Un tiempo que fue hermoso
Es curioso, y a la vez también como un aire fresco luego de tanta animación norteamericana –aunque hubo algunas buenas de ese origen, justo es reconocerlo, como Toy Story 3, Mi villano favorito y, por qué no, la reciente Enredados–, que un film francés del género llegue a salas comerciales. Pero El ilusionista ya venía levantando polvareda allí donde se exhibiera recostándose en el ocurrente y efectivo film anterior de Sylvain Chomet (1963, Maison Laffitte, Francia), Las trillizas de Belleville, que sólo se vio en circuitos especializados antes de editarse en video, de alguna manera una exitosa ópera prima que le granjeó reconocimiento internacional a partir de dos nominaciones al Oscar (mejor animación y mejor canción).
En El ilusionista, que data de 2007, Chomet vuelve a entusiasmarse con una época situada a mediados del siglo XX –la historia arranca en 1959–, cuando la modernidad artística comienza a hacer estragos con las modalidades más artesanales, primitivas en su despliegue. El film toma un guión de Jacques Tati –también se ve como homenaje al genial francés– que el actor y director dejó en proyecto y lo convierte en una consumada animación capaz de encender momentos de intensidad poética y visual.
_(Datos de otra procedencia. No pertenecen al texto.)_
-- ==== Sys2Proof/Certificates/Slice0/Obligations.lean ====
section
/-!
DEFINITION. The statements for the provers, each from numbered rules of spec/. Each holds for every state and operand; what
rests on a decision of the spec or a choice of the model says so.
-/

namespace Sys2Proof.Spec

open Sys2Proof Sys2Proof.Machine

/-- The 13 recognized opcodes with their families (spec/30_encoding.md R79). -/
def opcodeMap : List (BitVec 7 × Family) :=
  [(0b0000011#7, .I), (0b0001111#7, .I), (0b0010011#7, .I), (0b0010111#7, .U), (0b0011011#7, .I), (0b0100011#7, .S),
    (0b0110011#7, .R), (0b0110111#7, .U), (0b0111011#7, .R), (0b1100011#7, .SB), (0b1100111#7, .I), (0b1101111#7, .UJ),
    (0b1110011#7, .I)]

/-- The rows of spec/opcode_table.json: mnemonic, match, mask. -/
def opcodeTable : List (String × InstrWord × InstrWord) :=
  [
    ("lb", 0x00000003#32, 0x0000707F#32),
    ("lh", 0x00001003#32, 0x0000707F#32),
    ("lw", 0x00002003#32, 0x0000707F#32),
    ("ld", 0x00003003#32, 0x0000707F#32),
    ("lbu", 0x00004003#32, 0x0000707F#32),
    ("lhu", 0x00005003#32, 0x0000707F#32),
    ("lwu", 0x00006003#32, 0x0000707F#32),
    ("fence", 0x0000000F#32, 0x0000707F#32),
    ("fence.i", 0x0000100F#32, 0x0000707F#32),
    ("addi", 0x00000013#32, 0x0000707F#32),
    ("slti", 0x00002013#32, 0x0000707F#32),
    ("sltiu", 0x00003013#32, 0x0000707F#32),
    ("xori", 0x00004013#32, 0x0000707F#32),
    ("ori", 0x00006013#32, 0x0000707F#32),
    ("andi", 0x00007013#32, 0x0000707F#32),
    ("slli", 0x00001013#32, 0xFC00707F#32),
    ("srli", 0x00005013#32, 0xFC00707F#32),
    ("srai", 0x40005013#32, 0xFC00707F#32),
    ("auipc", 0x00000017#32, 0x0000007F#32),
    ("addiw", 0x0000001B#32, 0x0000707F#32)] ++ [
    ("slliw", 0x0000101B#32, 0xFC00707F#32),
    ("srliw", 0x0000501B#32, 0xFC00707F#32),
    ("sraiw", 0x4000501B#32, 0xFC00707F#32),
    ("sb", 0x00000023#32, 0x0000707F#32),
    ("sh", 0x00001023#32, 0x0000707F#32),
    ("sw", 0x00002023#32, 0x0000707F#32),
    ("sd", 0x00003023#32, 0x0000707F#32),
    ("add", 0x00000033#32, 0xFC00707F#32),
    ("sub", 0x40000033#32, 0xFC00707F#32),
    ("sll", 0x00001033#32, 0xFC00707F#32),
    ("slt", 0x00002033#32, 0xFC00707F#32),
    ("sltu", 0x00003033#32, 0xFC00707F#32),
    ("xor", 0x00004033#32, 0xFC00707F#32),
    ("srl", 0x00005033#32, 0xFC00707F#32),
    ("sra", 0x40005033#32, 0xFC00707F#32),
    ("or", 0x00006033#32, 0xFC00707F#32),
    ("and", 0x00007033#32, 0xFC00707F#32),
    ("lui", 0x00000037#32, 0x0000007F#32),
    ("addw", 0x0000003B#32, 0xFC00707F#32),
    ("subw", 0x4000003B#32, 0xFC00707F#32)] ++ [
    ("sllw", 0x0000103B#32, 0xFC00707F#32),
    ("srlw", 0x0000503B#32, 0xFC00707F#32),
    ("sraw", 0x4000503B#32, 0xFC00707F#32),
    ("beq", 0x00000063#32, 0x0000707F#32),
    ("bne", 0x00001063#32, 0x0000707F#32),
    ("blt", 0x00004063#32, 0x0000707F#32),
    ("bge", 0x00005063#32, 0x0000707F#32),
    ("bltu", 0x00006063#32, 0x0000707F#32),
    ("bgeu", 0x00007063#32, 0x0000707F#32),
    ("jalr", 0x00000067#32, 0x0000707F#32),
    ("jal", 0x0000006F#32, 0x0000007F#32),
    ("ecall", 0x00000073#32, 0xFFF0707F#32),
    ("ebreak", 0x00100073#32, 0xFFF0707F#32),
    ("csrrw", 0x00001073#32, 0x0000707F#32),
    ("csrrs", 0x00002073#32, 0x0000707F#32),
    ("csrrc", 0x00003073#32, 0x0000707F#32),
    ("csrrwi", 0x00005073#32, 0x0000707F#32),
    ("csrrsi", 0x00006073#32, 0x0000707F#32),
    ("csrrci", 0x00007073#32, 0x0000707F#32)]

/-- The 59 tags of spec/30_encoding.md R78. -/
def enumeratedTags : List Tag :=
  [0x0003#16, 0x000F#16, 0x0013#16, 0x0017#16, 0x001B#16, 0x0023#16, 0x0033#16, 0x0037#16, 0x003B#16, 0x0063#16] ++ [0x0067#16, 0x006F#16, 0x0073#16, 0x0083#16, 0x008F#16, 0x0093#16, 0x009B#16, 0x00A3#16, 0x00B3#16, 0x00BB#16] ++ [0x00E3#16, 0x00F3#16, 0x0103#16, 0x0113#16, 0x0123#16, 0x0133#16, 0x0173#16, 0x0183#16, 0x0193#16, 0x01A3#16] ++ [0x01B3#16, 0x01F3#16, 0x0203#16, 0x0213#16, 0x0233#16, 0x0263#16, 0x0283#16, 0x0293#16, 0x029B#16, 0x02B3#16] ++ [0x02BB#16, 0x02E3#16, 0x02F3#16, 0x0303#16, 0x0313#16, 0x0333#16, 0x0363#16, 0x0373#16, 0x0393#16, 0x03B3#16] ++ [0x03E3#16, 0x03F3#16, 0x0473#16, 0x4033#16, 0x403B#16, 0x4293#16, 0x429B#16, 0x42B3#16, 0x42BB#16]
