-- ==== Sys2Proof/Tests/Slice0.lean ====
section
/-!
SUPPORT. Tests of the model, each on fixed values and at most one step. Every expected value is from the spec: its worked
examples, the vectors of spec/95_test_vectors.md (cited as L1 to L3), or the encoding lines of files 41 to 46. The witnesses
show that the hypotheses of the obligations can be met.
-/

namespace Sys2Proof.Tests

open Sys2Proof Sys2Proof.Machine

/-! ### A small state and what is looked at after a step -/

/-- The parameters of 95_test_vectors.md: capacity 32768, every Boolean false. -/
def testCfg : Config := { memCapacity := 32768, jalExtraShift := false, jalrLinkFirst := false, debugTrace := false }

/-- A Running state with this pc, x1 and x2, these bytes of memory, and zero in every other register. -/
def st (pc x1 x2 : Word) (mem : Memory := []) : State :=
  { State.reset with
    x := Vector.ofFn fun i => if i.val = 1 then x1 else if i.val = 2 then x2 else 0#64
    pc := pc
    cfg := testCfg
    mem := mem }

/-- Does the outcome give a next state with this property? -/
def nextIs (o : Out) (p : State → Bool) : Bool :=
  match o with
  | .next t => p t
  | _ => false

/-- One whole step (fetch, decode, action) with the word placed at the state's pc. -/
def after (w : Nat) (s : State) (p : State → Bool) : Bool := nextIs (step (s.withFetchWord 32 w)) p

/-- After the word's step, register rd holds v, the pc is p, and no fault was taken. -/
def gives (w : Nat) (s : State) (rd : RegIdx) (v p : Word) : Bool :=
  after w s fun t => t.reg rd == v && t.pc == p && t.fault.isNone

/-- After the word's step the pc is p. -/
def goesTo (w : Nat) (s : State) (p : Word) : Bool := after w s fun t => t.pc == p && t.fault.isNone

/-- After the word's step these bytes stand from a up and the pc is 4. -/
def stores (w : Nat) (s : State) (a : Nat) (bytes : List Byte) : Bool :=
  after w s fun t => t.mem.readBytes a bytes.length == bytes && t.pc == 4#64 && t.fault.isNone

/-- The word's step takes this fault and writes nothing else. -/
def faults (w : Nat) (s : State) (r : FaultRecord) : Bool :=
  after w s fun t => t.fault == some r && t.pc == s.pc && t.x == s.x && t.mem == s.mem

/-- From a Boolean check of an outcome to the next state it found. -/
theorem exists_next {o : Out} {p : State → Bool} (h : nextIs o p = true) : ∃ t, o = .next t ∧ p t = true := by
  unfold nextIs at h
  split at h
  · exact ⟨_, rfl, h⟩
  · cases h

/-! ### WellFormed: one ill-formed term for each check, refused -/

theorem test_wf_imm12_high : (Instr.addi 1 2 2048#32).wf = false := by decide
theorem test_wf_imm12_low : (Instr.sw 1 2 (-2049)).wf = false := by decide
theorem test_wf_imm12_edges : (Instr.addi 1 2 (-2048)).wf = true := by decide
theorem test_wf_shamt : (Instr.slli 1 2 32#32).wf = false := by decide
theorem test_wf_shamt_edge : (Instr.sraiw 1 2 31#32).wf = true := by decide
theorem test_wf_upper : (Instr.lui 1 1#32).wf = false := by decide
theorem test_wf_upper_edge : (Instr.auipc 1 0xFFFFF000#32).wf = true := by decide
theorem test_wf_branch_odd : (Instr.beq 1 2 3#32).wf = false := by decide
theorem test_wf_branch_far : (Instr.bne 1 2 4096#32).wf = false := by decide
theorem test_wf_branch_edge : (Instr.blt 1 2 (-4096)).wf = true := by decide
theorem test_wf_jump_odd : (Instr.jal 1 1#32).wf = false := by decide
theorem test_wf_jump_far : (Instr.jal 1 1048576#32).wf = false := by decide
theorem test_wf_jump_edge : (Instr.jal 1 1048574#32).wf = true := by decide
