-- ==== Sys2Proof/Laws/Memory.lean ====
section
/-! SUPPORT. The memory laws: a read after a write, every other cell unchanged, and every memory operation keeps
the canonical form. -/

namespace Sys2Proof.Machine

open Sys2Proof

/-- A write leaves every other cell alone. -/
theorem cellsRead_write_other {n : Nat} (l : List (Nat × BitVec n)) (key x : Nat) (v : BitVec n) (h : x ≠ key) :
    cellsRead (cellsWrite l key v) x = cellsRead l x := by
  have h' : key ≠ x := fun e => h e.symm
  induction l with
  | nil => by_cases hv : v = 0#n <;> simp [cellsWrite, cellsRead, hv, h']
  | cons c rest ih =>
    obtain ⟨k, w⟩ := c
    simp only [cellsWrite]
    by_cases h1 : key < k
    · by_cases hv : v = 0#n <;> simp [h1, hv, cellsRead, h']
    · by_cases h2 : key = k
      · subst h2; by_cases hv : v = 0#n <;> simp [hv, cellsRead, h']
      · simp [h1, h2, cellsRead, ih]

/-- A key below every listed one reads as zero. -/
theorem cellsRead_below {n : Nat} (l : List (Nat × BitVec n)) (key : Nat) (h : ∀ c ∈ l, key < c.1) :
    cellsRead l key = 0#n := by
  induction l with
  | nil => rfl
  | cons c rest ih =>
    obtain ⟨k, w⟩ := c
    have hk : key < k := h _ (List.mem_cons_self ..)
    simp [cellsRead, show k ≠ key by omega, ih (fun c hc => h c (List.mem_cons_of_mem _ hc))]

/-- In a memory whose keys rise, a written cell reads as written. -/
theorem cellsRead_write_same {n : Nat} (l : List (Nat × BitVec n)) (key : Nat) (v : BitVec n)
    (h : l.Pairwise (fun x y => x.1 < y.1)) : cellsRead (cellsWrite l key v) key = v := by
  induction l with
  | nil => by_cases hv : v = 0#n <;> simp [cellsWrite, cellsRead, hv]
  | cons c rest ih =>
    obtain ⟨k, w⟩ := c
    rw [List.pairwise_cons] at h
    simp only [cellsWrite]
    by_cases h1 : key < k
    · by_cases hv : v = 0#n
      · have hb : cellsRead rest key = 0#n := cellsRead_below rest key (fun c hc => Nat.lt_trans h1 (h.1 c hc))
        simp [h1, hv, cellsRead, show k ≠ key by omega, hb]
      · simp [h1, hv, cellsRead]
    · by_cases h2 : key = k
      · subst h2
        by_cases hv : v = 0#n
        · simp [hv, cellsRead_below rest key h.1]
        · simp [hv, cellsRead]
      · simp [h1, h2, cellsRead, show k ≠ key by omega, ih h.2]

theorem mem_cellsWrite {n : Nat} {l : List (Nat × BitVec n)} {key : Nat} {v : BitVec n} {c : Nat × BitVec n}
    (h : c ∈ cellsWrite l key v) : c ∈ l ∨ (c = (key, v) ∧ v ≠ 0#n) := by
  induction l with
  | nil => by_cases hv : v = 0#n <;> simp_all [cellsWrite]
  | cons d rest ih =>
    obtain ⟨k, w⟩ := d
    simp only [cellsWrite] at h
    by_cases h1 : key < k
    · by_cases hv : v = 0#n
      · simp_all
      · simp_all; tauto
    · by_cases h2 : key = k
      · by_cases hv : v = 0#n
        · simp_all
        · simp_all; tauto
      · simp only [h1, h2, if_false, List.mem_cons] at h
        rcases h with h | h
        · exact .inl (by simp [h])
        · rcases ih h with h | h
          · exact .inl (List.mem_cons_of_mem _ h)
          · exact .inr h

/-- Writing one cell keeps the canonical form. -/
theorem cellsWrite_wf {n : Nat} (bound : Nat) (l : List (Nat × BitVec n)) (key : Nat) (v : BitVec n)
    (hk : key < bound) (h : Cells.wf bound l) : Cells.wf bound (cellsWrite l key v) := by
  obtain ⟨hs, hb⟩ := h
  refine ⟨?_, fun c hc => ?_⟩
  · clear hb
    induction l with
    | nil => by_cases hv : v = 0#n <;> simp [cellsWrite, hv]
    | cons d rest ih =>
      obtain ⟨k, w⟩ := d
      have hs' := hs
      rw [List.pairwise_cons] at hs
      simp only [cellsWrite]
      by_cases h1 : key < k
      · by_cases hv : v = 0#n
        · simpa [h1, hv] using hs'
        · simp only [h1, hv, if_true, if_false, List.pairwise_cons]
          refine ⟨fun c hc => ?_, hs.1, hs.2⟩
          rcases List.mem_cons.1 hc with rfl | hc
          · exact h1
          · exact Nat.lt_trans h1 (hs.1 c hc)
      · by_cases h2 : key = k
        · subst h2
          by_cases hv : v = 0#n
          · simpa [hv] using hs.2
          · simp only [Nat.lt_irrefl, hv, if_true, if_false, List.pairwise_cons]
            exact hs
        · simp only [h1, h2, if_false, List.pairwise_cons]
          refine ⟨fun c hc => ?_, ih hs.2⟩
          rcases mem_cellsWrite hc with hc | ⟨rfl, _⟩
          · exact hs.1 c hc
          · show k < key; omega
  · rcases mem_cellsWrite hc with hc | ⟨rfl, hv⟩
    · exact hb c hc
    · exact ⟨hk, hv⟩

/-- Writing a byte string leaves every byte outside it alone. -/
theorem cellsRead_writeBytes_other (m : List Host.Cell) (a : Nat) (bytes : List Byte) (x : Nat)
    (h : x < a ∨ a + bytes.length ≤ x) : cellsRead (writeBytes m a bytes) x = cellsRead m x := by
  induction bytes generalizing m a with
  | nil => rfl
  | cons b rest ih =>
    simp only [List.length_cons] at h
    rw [writeBytes, ih _ _ (by omega), cellsRead_write_other _ _ _ _ (by omega)]

/-- Writing a byte string inside DMEM keeps the canonical form. -/
theorem writeBytes_wf (bound : Nat) (m : List Host.Cell) (a : Nat) (bytes : List Byte)
    (ha : a + bytes.length ≤ bound) (h : Cells.wf bound m) : Cells.wf bound (writeBytes m a bytes) := by
  induction bytes generalizing m a with
  | nil => exact h
  | cons b rest ih =>
    simp only [List.length_cons] at ha
    exact ih _ _ (by omega) (cellsWrite_wf bound m a b (by omega) h)

/-- In canonical memory, a written byte string reads back. -/
theorem readBytes_writeBytes (bound : Nat) (m : List Host.Cell) (a : Nat) (bytes : List Byte)
    (ha : a + bytes.length ≤ bound) (h : Cells.wf bound m) :
    readBytes (writeBytes m a bytes) a bytes.length = bytes := by
  induction bytes generalizing m a with
  | nil => rfl
  | cons b rest ih =>
    simp only [List.length_cons] at ha
    have hw := cellsWrite_wf bound m a b (by omega) h
    rw [List.length_cons, readBytes, writeBytes, ih _ _ (by omega) hw]
    rw [cellsRead_writeBytes_other _ _ _ _ (by omega), cellsRead_write_same _ _ _ h.1]

/-- A store that answers keeps the canonical form of DMEM. -/
theorem memWrite_wf {s u : State} {addr : Word} {v : List Byte} (h : memWrite s addr v = .ok u)
    (hs : Memory.wf s.dmem) : Memory.wf u.dmem := by
  rcases memWrite_cases s addr v with ⟨hr, e⟩ | ⟨_, e⟩
  · rw [e] at h; cases h
    rcases hr with rfl | hr
    · exact hs
    · exact writeBytes_wf _ _ _ _ hr hs
  · rw [e] at h; cases h

/-- Placing a word keeps the canonical form of IMEM. -/
theorem placeWord_wf (s : State) (w : Word) (h : Cells.wf Config.imemWords s.imem) :
    Cells.wf Config.imemWords (placeWord s w).imem := by
  simp only [placeWord]
  refine cellsWrite_wf _ _ _ _ ?_ h
  split
  · assumption
  · simp [Config.imemWords]

/-- Every host write keeps the canonical form of both memories. -/
theorem hostWrite_wf (s : State) (off : Nat) (v : Word)
    (hd : Memory.wf s.dmem) (hi : Cells.wf Config.imemWords s.imem) :
    Memory.wf (hostWrite s off v).dmem ∧ Cells.wf Config.imemWords (hostWrite s off v).imem := by
  unfold hostWrite
  by_cases h4 : off % 4 ≠ 0
  · rw [if_pos h4]; exact ⟨hd, hi⟩
  rw [if_neg h4]
  by_cases hb : s.status = .busy
  · by_cases h1 : inImem off = true
    · rw [if_pos h1, if_pos hb]; exact ⟨hd, hi⟩
    rw [if_neg h1]
    by_cases h2 : inDmem off = true
    · rw [if_pos h2, if_pos hb]; exact ⟨hd, hi⟩
    rw [if_neg h2]
    unfold writeHostReg
    split <;> first | exact ⟨hd, hi⟩ | (rw [if_pos hb]; exact ⟨hd, hi⟩)
  · by_cases h1 : inImem off = true
    · rw [if_pos h1, if_neg hb]
      refine ⟨hd, cellsWrite_wf _ _ _ _ ?_ hi⟩
      simp only [inImem, Bool.and_eq_true, decide_eq_true_eq] at h1
      omega
    rw [if_neg h1]
    by_cases h2 : inDmem off = true
    · rw [if_pos h2, if_neg hb]
      refine ⟨writeBytes_wf _ _ _ _ ?_ hd, hi⟩
      simp only [inDmem, Bool.and_eq_true, decide_eq_true_eq] at h2
      simp only [dmemImage, Config.dmemBytes] at h2
      simp only [i2osp_length, dmemImage, Config.dmemBytes]
      omega
    rw [if_neg h2]
    unfold writeHostReg
    split
    · rw [if_neg hb]; split <;> exact ⟨hd, hi⟩
    · rw [if_neg hb]; exact ⟨hd, hi⟩
    all_goals exact ⟨hd, hi⟩

/-- The memories after reset are in canonical form. -/
theorem reset_wf : Memory.wf State.reset.dmem ∧ Cells.wf Config.imemWords State.reset.imem := by
  simp [State.reset, Memory.wf, Cells.wf]

end Sys2Proof.Machine
end

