theorem Laws.RowMatch.kValid (a b : RegIdx) :
    Laws.RowMatch.Statement (.kValid a b) :=
  have hm : ((0xFF00FFFF, 0xB5000000) : Word × Word) ∈ rowsScalar := by decide
  ⟨_, mem_rowsScalar hm, encR_mask _ _ _ _ _ _ _ false false true true true true _ _ (by decide)
      (by change _ = encR 181 0 0 0 0 0 0; decide)⟩

theorem Laws.RowMatch.g1Ldc (a b : RegIdx) (imm : BitVec 16) :
    Laws.RowMatch.Statement (.g1Ldc a b imm) :=
  have hm : ((0xFF000000, 0xC0000000) : Word × Word) ∈ rowsPointMemory := by decide
  ⟨_, mem_rowsPointMemory hm, encI_mask _ _ _ _ false false _ _ (by decide)
      (by change _ = encI 192 0 0 0; decide)⟩

theorem Laws.RowMatch.g1Ldu (a b : RegIdx) (imm : BitVec 16) :
    Laws.RowMatch.Statement (.g1Ldu a b imm) :=
  have hm : ((0xFF000000, 0xC1000000) : Word × Word) ∈ rowsPointMemory := by decide
  ⟨_, mem_rowsPointMemory hm, encI_mask _ _ _ _ false false _ _ (by decide)
      (by change _ = encI 193 0 0 0; decide)⟩

theorem Laws.RowMatch.g1Stc (a b : RegIdx) (imm : BitVec 16) :
    Laws.RowMatch.Statement (.g1Stc a b imm) :=
  have hm : ((0xFF000000, 0xC2000000) : Word × Word) ∈ rowsPointMemory := by decide
  ⟨_, mem_rowsPointMemory hm, encI_mask _ _ _ _ false false _ _ (by decide)
      (by change _ = encI 194 0 0 0; decide)⟩

theorem Laws.RowMatch.g1Stu (a b : RegIdx) (imm : BitVec 16) :
    Laws.RowMatch.Statement (.g1Stu a b imm) :=
  have hm : ((0xFF000000, 0xC3000000) : Word × Word) ∈ rowsPointMemory := by decide
  ⟨_, mem_rowsPointMemory hm, encI_mask _ _ _ _ false false _ _ (by decide)
      (by change _ = encI 195 0 0 0; decide)⟩

theorem Laws.RowMatch.g2Ldc (a b : RegIdx) (imm : BitVec 16) :
    Laws.RowMatch.Statement (.g2Ldc a b imm) :=
  have hm : ((0xFF000000, 0xC4000000) : Word × Word) ∈ rowsPointMemory := by decide
  ⟨_, mem_rowsPointMemory hm, encI_mask _ _ _ _ false false _ _ (by decide)
      (by change _ = encI 196 0 0 0; decide)⟩

theorem Laws.RowMatch.g2Ldu (a b : RegIdx) (imm : BitVec 16) :
    Laws.RowMatch.Statement (.g2Ldu a b imm) :=
  have hm : ((0xFF000000, 0xC5000000) : Word × Word) ∈ rowsPointMemory := by decide
  ⟨_, mem_rowsPointMemory hm, encI_mask _ _ _ _ false false _ _ (by decide)
      (by change _ = encI 197 0 0 0; decide)⟩

theorem Laws.RowMatch.g2Stc (a b : RegIdx) (imm : BitVec 16) :
    Laws.RowMatch.Statement (.g2Stc a b imm) :=
  have hm : ((0xFF000000, 0xC6000000) : Word × Word) ∈ rowsPointMemory := by decide
  ⟨_, mem_rowsPointMemory hm, encI_mask _ _ _ _ false false _ _ (by decide)
      (by change _ = encI 198 0 0 0; decide)⟩

theorem Laws.RowMatch.g2Stu (a b : RegIdx) (imm : BitVec 16) :
    Laws.RowMatch.Statement (.g2Stu a b imm) :=
  have hm : ((0xFF000000, 0xC7000000) : Word × Word) ∈ rowsPointMemory := by decide
  ⟨_, mem_rowsPointMemory hm, encI_mask _ _ _ _ false false _ _ (by decide)
      (by change _ = encI 199 0 0 0; decide)⟩

theorem Laws.RowMatch.g1Staffn (a b c : RegIdx) :
    Laws.RowMatch.Statement (.g1Staffn a b c) :=
  have hm : ((0xFF000FFF, 0xC8000000) : Word × Word) ∈ rowsPointMemory := by decide
  ⟨_, mem_rowsPointMemory hm, encR_mask _ _ _ _ _ _ _ false false false true true true _ _ (by decide)
      (by change _ = encR 200 0 0 0 0 0 0; decide)⟩

theorem Laws.RowMatch.g2Staffn (a b c : RegIdx) :
    Laws.RowMatch.Statement (.g2Staffn a b c) :=
  have hm : ((0xFF000FFF, 0xC9000000) : Word × Word) ∈ rowsPointMemory := by decide
  ⟨_, mem_rowsPointMemory hm, encR_mask _ _ _ _ _ _ _ false false false true true true _ _ (by decide)
      (by change _ = encR 201 0 0 0 0 0 0; decide)⟩

theorem Laws.RowMatch.g1Precomp (a : RegIdx) (n : BitVec 4) :
    Laws.RowMatch.Statement (.g1Precomp a n) :=
  have hm : ((0xFF0FFFF0, 0xCA000000) : Word × Word) ∈ rowsPointMemory := by decide
  ⟨_, mem_rowsPointMemory hm, encR_mask _ _ _ _ _ _ _ false true true true true false _ _ (by decide)
      (by change _ = encR 202 0 0 0 0 0 0; decide)⟩

theorem Laws.RowMatch.g2Precomp (a : RegIdx) (n : BitVec 4) :
    Laws.RowMatch.Statement (.g2Precomp a n) :=
  have hm : ((0xFF0FFFF0, 0xCB000000) : Word × Word) ∈ rowsPointMemory := by decide
  ⟨_, mem_rowsPointMemory hm, encR_mask _ _ _ _ _ _ _ false true true true true false _ _ (by decide)
      (by change _ = encR 203 0 0 0 0 0 0; decide)⟩

end Sys2Proof
end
Con un estilo apuntalado en el trazo a lápiz y en el uso de acuarelas deliciosas, Chomet cuenta la historia de un ilusionista –cuya figura remite esencialmente a la de Tati, un hombre alto con pantalones demasiado cortos y una enorme capacidad de asombro– que se va quedando sin público en una París donde las marquesinas teatrales comienzan a dar cabida a los afiches de incipientes grupos de rock. Se hace evidente en El ilusionista una unidad estilística y temática, probablemente un rasgo que Chomet ya puede exhibir como suyo –estaba en Las Trillizas…–, porque la materia referencial de su film ofrece un universo que, sin temor a resultar costumbrista, recupera la sensación de estar ante restos de visiones y restos de experiencias de un mundo que ya no es el mismo, y donde la gracia y la melancolía ocupan lugares más emocionales que reales.
El film, que ya contaba con una versión animada hecha por el propio Tati, plasma el itinerario del ilusionista en busca de su público para evitar el naufragio de su actividad y la evocación de ese mundo espontáneo que el mago practica en cada acto, para matizar el mal trago. En un alto del camino, una joven humilde se le pegará como una hija desprovista necesitada de padre. Así los dos, ilusionista y muchacha, terminarán en un hotel de Edimburgo –ciudad natal de Chomet– donde el movimiento, el juego y un inquieto contacto harán aflorar un emotivo registro de la vida compartida. Hasta que el mago sienta que su partida es imprescindible para que el mundo siga andando.
Desprovista de diálogos, dinámica en su desplazamiento por paisajes encantados, típica y desmitificadora a la vez, El ilusionista es una magnífica muestra de la sobrevivencia de valores en un mundo turbulento y áspero. Tal como la misma delicada estructura animada de la que se vale Chomet para señalarlo.